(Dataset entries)
□ □ □ □

-- ==== Sys2Proof/Machine/State.lean ====
section
/-! DEFINITION. State.lean: everything the spec gives the machine, as plain data, and the state after a cold reset.
Each field's docstring names the rule that gives it. Reset values are those of the register tables; a value the manual does
not give is a DESIGN CHOICE named in log entries 2 to 5. -/

namespace Sys2Proof.Machine

/-- The reasons a step can stop with a fault. -/
inductive Fault where
  /-- Raised by MEM_UNIT_ACCESS alone: the module address lies outside every valid region, and such an address is never
  issued to a controller (R201). Safe: the model stops where the machine has no such access. -/
  | noSuchModuleAddress
  deriving DecidableEq, Repr

/-- The reasons a command can be refused by the model. -/
inductive Refusal where
  /-- Raised by the dispatch alone, for a command that has no meaning yet. Safe: the model stops. -/
  | notModelled (mnemonic : String)
  deriving DecidableEq, Repr

/-! ## The module as sold (R1 to R4, R11, R12) -/

/-- The four populations of the package sites (Tables 0.1 and 1.1). With or without -S they give the eight parts (R1). -/
inductive Population where
  | m8l4 | m8l2 | m6l4 | m4l4
  deriving DecidableEq, Repr

/-- The grade: what assembly and test fixed. No step changes it (R3). -/
structure Grade where
  pop : Population
  /-- The -S suffix, with the two Griddles fused off at test: the first as 2 * station + instance, the second so many places after
  the next one, round the 32 (R2). -/
  off : Option (Fin 32 × Fin 31)
  deriving DecidableEq, Repr

/-- Bit s: site MSs holds a stack (Table 1.1). -/
def Grade.sites (g : Grade) : BitVec 8 :=
  match g.pop with
  | .m8l4 => 0xFF
  | .m8l2 => 0xFF
  | .m6l4 => 0x77
  | .m4l4 => 0x55

/-- Bit d: I/O die d is present (Tables 0.1 and 1.1). -/
def Grade.iodies (g : Grade) : BitVec 4 :=
  match g.pop with
  | .m8l2 => 0x3
  | _ => 0xF

/-- The -S suffix. -/
def Grade.sPart (g : Grade) : Bool := g.off.isSome

/-- The Griddles fused off, as 2 * station + instance: two on an -S part, none on another (R2). -/
def Grade.fused (g : Grade) : List Nat :=
  match g.off with
  | some x => [x.1.val, (x.1.val + 1 + x.2.val) % 32]
  | none => []

/-! ## Stations -/

/-- A MODTAB entry (Table 3.1, R50). -/
structure ModEntry where
  q : Nat
  k : Nat
  logn : Nat
  qchk : Nat
  mu : Nat
  psi : Nat
  psiInv : Nat
  ninv : Nat
  valid : Bool
  deriving DecidableEq, Repr

/-- An entry that is not loaded (VALID = 0). -/
def ModEntry.reset : ModEntry := ⟨0, 0, 0, 0, 0, 0, 0, 0, false⟩

/-- A comparator (R224). -/
structure Cmp where
  base : Word
  step : BitVec 16
  ctr : BitVec 5
  deriving DecidableEq, Repr

/-- Where an entry of an engine queue stands: not issued; issued, its operation not yet started; running. -/
inductive Phase where
  | waiting | issued | running
  deriving DecidableEq, Repr

/-- An output header an instruction has still to write before its signal (R80, R81). -/
structure PendHdr where
  /-- Window offset of the header row. -/
  off : Nat
  /-- The 64 header bytes as SET would write them. -/
  bytes : List Byte
  /-- HDRMODE MERGE. -/
  merge : Bool
  deriving DecidableEq, Repr

/-- An instruction in an engine queue (R221), with what dispatch sampled (R225, R229). -/
structure QEntry where
  /-- The instruction word (Table 13.5). -/
  iw : BitVec 128
  /-- Effective addresses of D0, D1, D2, XD and XE, sampled at dispatch. -/
  ea0 : Int
  ea1 : Int
  ea2 : Int
  eaX : Int
  eaE : Int
  /-- Comparator values of wait selectors 0 and 1, sampled at dispatch. -/
  v0 : Word
  v1 : Word
  phase : Phase
  /-- Check units (passes, stages, steps, rounds, blocks) still to end. -/
  left : Nat
  /-- Check units that have ended: the index of the unit now running. -/
  done : Nat
  /-- Output headers still to be written. -/
  hdrs : List PendHdr
  /-- Payload rows written so far, for the row counts. -/
  rows : Nat
  /-- The number of this instruction in the station's order of dispatch. -/
  xid : Nat
  /-- XFER: descriptors fetched, started and landed. XGATHER: indices issued, started rows, landed rows. -/
  fetched : Nat
  started : Nat
  landed : Nat
  /-- XGATHER: the bytes gathered for the row not yet written, and the row of indices in use. -/
  acc : List Byte
  idx : List Byte
  /-- WNTT: the limbs as they entered the engine, by polynomial then limb. -/
  inp : List (List Nat)
  /-- Results that the engine has and whose destination holds no defined contents before the signal, by window offset (R79,
  R92, R108, R131). -/
  out : List (Nat × List Byte)
  deriving DecidableEq, Repr

/-- A Griddle weight slot with its side sums (R67, R72). -/
structure Slot where
  loaded : Bool
  /-- The assignment the slot was loaded with is PERCOL; otherwise UNI (R69). -/
  percol : Bool
  /-- The MODTAB index of the assignment. -/
  mod : Nat
  /-- 128 array rows of 128 weights, row f for input position f. -/
  w : List (List Word)
  /-- The side sum of each column (R72). -/
  side : List Nat
  /-- The weights modulo 8,191, held beside the array for the check (R56). -/
  fold : List (List Nat)
  deriving DecidableEq, Repr

/-- An unloaded slot: slots and side sums cleared to zero (R73). -/
def Slot.reset : Slot := ⟨false, false, 0, [], [], []⟩

/-- A Griddle (R67) and its registers. -/
structure Griddle where
  slots : Vector Slot 8
  /-- Key words received and not yet consumed: the key FIFO (R83). -/
  keyFifo : List Word
  /-- The chain buffer: the unreduced sums of the rows of the last pass, and of the pass before it in the other bank (R76). -/
  chain0 : List (List Nat)
  chain1 : List (List Nat)
  /-- The corner-turn buffers: the rows of the last TURN pass as they streamed, and as they were reduced (R77). -/
  turnIn : List (List Nat)
  turnOut : List (List Nat)
  /-- GRD_BYPASS (R84). -/
  active : BitVec 16
  pending : BitVec 16
  /-- Held out of service until the next warm reset (R385). -/
  held : Bool
  /-- GRD_ROWS and GRD_KROWS. -/
  rows : BitVec 48
  krows : Word
  deriving DecidableEq, Repr

/-- A Griddle after a cold reset. -/
def Griddle.reset : Griddle := ⟨Vector.replicate 8 Slot.reset, [], [], [], [], [], 0, 0, false, 0, 0⟩

/-- A Whisk (R87): the halves of its computing limb buffer and its count (WSK_LIMBS). -/
structure Whisk where
  /-- The limbs of the group at the input of the last stage, which survive until its check has passed, and at its output (R87,
  R89, R92). -/
  kept : List (List Nat)
  half : List (List Nat)
  limbs : Word
  deriving DecidableEq, Repr

/-- A row of a Skillet's operand cache (R97). -/
structure CRow where
  /-- Tagged SGN; otherwise RES. -/
  sgn : Bool
  words : List Word
  deriving DecidableEq, Repr

/-- A Skillet: the cache rows that are loaded, and SKL_ROWS (R93, R97). -/
structure Skillet where
  cache : Tab CRow
  rows : Word
  deriving DecidableEq, Repr

/-- An idle Whisk with empty buffers. -/
def Whisk.reset : Whisk := ⟨[], [], 0⟩

/-- The phases of a KREFRESH (Table 6.3, KTL_STATUS.PHASE). -/
inductive KPhase where
  | idle | entry | initialise | rotation | keySwitch | exit
  deriving DecidableEq, Repr

/-- A GLWE accumulator, each polynomial as one list of words per limb (R101). -/
structure Glwe where
  a : List (List Word)
  b : List (List Word)
  deriving DecidableEq, Repr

□ □ □ □

• [Your objective]: From the first line to the last, retype the records exactly as they stand above.

• [Task response]:
-- ==== Sys2Proof/Machine/State.lean ====
section
/-! DEFINITION. State.lean: everything the spec gives the machine, as plain data, and the state after a cold reset.
Each field's docstring names the rule that gives it. Reset values are those of the register tables; a value the manual does
not give is a DESIGN CHOICE named in log entries 2 to 5. -/

namespace Sys2Proof.Machine

/-- The reasons a step can stop with a fault. -/
inductive Fault where
  /-- Raised by MEM_UNIT_ACCESS alone: the module address lies outside every valid region, and such an address is never
  issued to a controller (R201). Safe: the model stops where the machine has no such access. -/
  | noSuchModuleAddress
  deriving DecidableEq, Repr

/-- The reasons a command can be refused by the model. -/
inductive Refusal where
  /-- Raised by the dispatch alone, for a command that has no meaning yet. Safe: the model stops. -/
  | notModelled (mnemonic : String)
  deriving DecidableEq, Repr

/-! ## The module as sold (R1 to R4, R11, R12) -/

/-- The four populations of the package sites (Tables 0.1 and 1.1). With or without -S they give the eight parts (R1). -/
inductive Population where
  | m8l4 | m8l2 | m6l4 | m4l4
  deriving DecidableEq, Repr

/-- The grade: what assembly and test fixed. No step changes it (R3). -/
structure Grade where
  pop : Population
  /-- The -S suffix, with the two Griddles fused off at test: the first as 2 * station + instance, the second so many places after
  the next one, round the 32 (R2). -/
  off : Option (Fin 32 × Fin 31)
  deriving DecidableEq, Repr

/-- Bit s: site MSs holds a stack (Table 1.1). -/
def Grade.sites (g : Grade) : BitVec 8 :=
  match g.pop with
  | .m8l4 => 0xFF
  | .m8l2 => 0xFF
  | .m6l4 => 0x77
  | .m4l4 => 0x55

/-- Bit d: I/O die d is present (Tables 0.1 and 1.1). -/
def Grade.iodies (g : Grade) : BitVec 4 :=
  match g.pop with
  | .m8l2 => 0x3
  | _ => 0xF

/-- The -S suffix. -/
def Grade.sPart (g : Grade) : Bool := g.off.isSome

/-- The Griddles fused off, as 2 * station + instance: two on an -S part, none on another (R2). -/
def Grade.fused (g : Grade) : List Nat :=
  match g.off with
  | some x => [x.1.val, (x.1.val + 1 + x.2.val) % 32]
  | none => []

/-! ## Stations -/

/-- A MODTAB entry (Table 3.1, R50). -/
structure ModEntry where
  q : Nat
  k : Nat
  logn : Nat
  qchk : Nat
  mu : Nat
  psi : Nat
  psiInv : Nat
  ninv : Nat
  valid : Bool
  deriving DecidableEq, Repr

/-- An entry that is not loaded (VALID = 0). -/
def ModEntry.reset : ModEntry := ⟨0, 0, 0, 0, 0, 0, 0, 0, false⟩

/-- A comparator (R224). -/
structure Cmp where
  base : Word
  step : BitVec 16
  ctr : BitVec 5
  deriving DecidableEq, Repr

/-- Where an entry of an engine queue stands: not issued; issued, its operation not yet started; running. -/
inductive Phase where
  | waiting | issued | running
  deriving DecidableEq, Repr

/-- An output header an instruction has still to write before its signal (R80, R81). -/
structure PendHdr where
  /-- Window offset of the header row. -/
  off : Nat
  /-- The 64 header bytes as SET would write them. -/
  bytes : List Byte
  /-- HDRMODE MERGE. -/
  merge : Bool
  deriving DecidableEq, Repr

/-- An instruction in an engine queue (R221), with what dispatch sampled (R225, R229). -/
structure QEntry where
  /-- The instruction word (Table 13.5). -/
  iw : BitVec 128
  /-- Effective addresses of D0, D1, D2, XD and XE, sampled at dispatch. -/
  ea0 : Int
  ea1 : Int
  ea2 : Int
  eaX : Int
  eaE : Int
  /-- Comparator values of wait selectors 0 and 1, sampled at dispatch. -/
  v0 : Word
  v1 : Word
  phase : Phase
  /-- Check units (passes, stages, steps, rounds, blocks) still to end. -/
  left : Nat
  /-- Check units that have ended: the index of the unit now running. -/
  done : Nat
  /-- Output headers still to be written. -/
  hdrs : List PendHdr
  /-- Payload rows written so far, for the row counts. -/
  rows : Nat
  /-- The number of this instruction in the station's order of dispatch. -/
  xid : Nat
  /-- XFER: descriptors fetched, started and landed. XGATHER: indices issued, started rows, landed rows. -/
  fetched : Nat
  started : Nat
  landed : Nat
  /-- XGATHER: the bytes gathered for the row not yet written, and the row of indices in use. -/
  acc : List Byte
  idx : List Byte
  /-- WNTT: the limbs as they entered the engine, by polynomial then limb. -/
  inp : List (List Nat)
  /-- Results that the engine has and whose destination holds no defined contents before the signal, by window offset (R79,
  R92, R108, R131). -/
  out : List (Nat × List Byte)
  deriving DecidableEq, Repr

/-- A Griddle weight slot with its side sums (R67, R72). -/
structure Slot where
  loaded : Bool
  /-- The assignment the slot was loaded with is PERCOL; otherwise UNI (R69). -/
  percol : Bool
  /-- The MODTAB index of the assignment. -/
  mod : Nat
  /-- 128 array rows of 128 weights, row f for input position f. -/
  w : List (List Word)
  /-- The side sum of each column (R72). -/
  side : List Nat
  /-- The weights modulo 8,191, held beside the array for the check (R56). -/
  fold : List (List Nat)
  deriving DecidableEq, Repr

/-- An unloaded slot: slots and side sums cleared to zero (R73). -/
def Slot.reset : Slot := ⟨false, false, 0, [], [], []⟩

/-- A Griddle (R67) and its registers. -/
structure Griddle where
  slots : Vector Slot 8
  /-- Key words received and not yet consumed: the key FIFO (R83). -/
  keyFifo : List Word
  /-- The chain buffer: the unreduced sums of the rows of the last pass, and of the pass before it in the other bank (R76). -/
  chain0 : List (List Nat)
  chain1 : List (List Nat)
  /-- The corner-turn buffers: the rows of the last TURN pass as they streamed, and as they were reduced (R77). -/
  turnIn : List (List Nat)
  turnOut : List (List Nat)
  /-- GRD_BYPASS (R84). -/
  active : BitVec 16
  pending : BitVec 16
  /-- Held out of service until the next warm reset (R385). -/
  held : Bool
  /-- GRD_ROWS and GRD_KROWS. -/
  rows : BitVec 48
  krows : Word
  deriving DecidableEq, Repr

/-- A Griddle after a cold reset. -/
def Griddle.reset : Griddle := ⟨Vector.replicate 8 Slot.reset, [], [], [], [], [], 0, 0, false, 0, 0⟩

/-- A Whisk (R87): the halves of its computing limb buffer and its count (WSK_LIMBS). -/
structure Whisk where
  /-- The limbs of the group at the input of the last stage, which survive until its check has passed, and at its output (R87,
  R89, R92). -/
  kept : List (List Nat)
  half : List (List Nat)
  limbs : Word
  deriving DecidableEq, Repr

/-- A row of a Skillet's operand cache (R97). -/
structure CRow where
  /-- Tagged SGN; otherwise RES. -/
  sgn : Bool
  words : List Word
  deriving DecidableEq, Repr

/-- A Skillet: the cache rows that are loaded, and SKL_ROWS (R93, R97). -/
structure Skillet where
  cache : Tab CRow
  rows : Word
  deriving DecidableEq, Repr

/-- An idle Whisk with empty buffers. -/
def Whisk.reset : Whisk := ⟨[], [], 0⟩

/-- The phases of a KREFRESH (Table 6.3, KTL_STATUS.PHASE). -/
inductive KPhase where
  | idle | entry | initialise | rotation | keySwitch | exit
  deriving DecidableEq, Repr

/-- A GLWE accumulator, each polynomial as one list of words per limb (R101). -/
structure Glwe where
  a : List (List Word)
  b : List (List Word)
  deriving DecidableEq, Repr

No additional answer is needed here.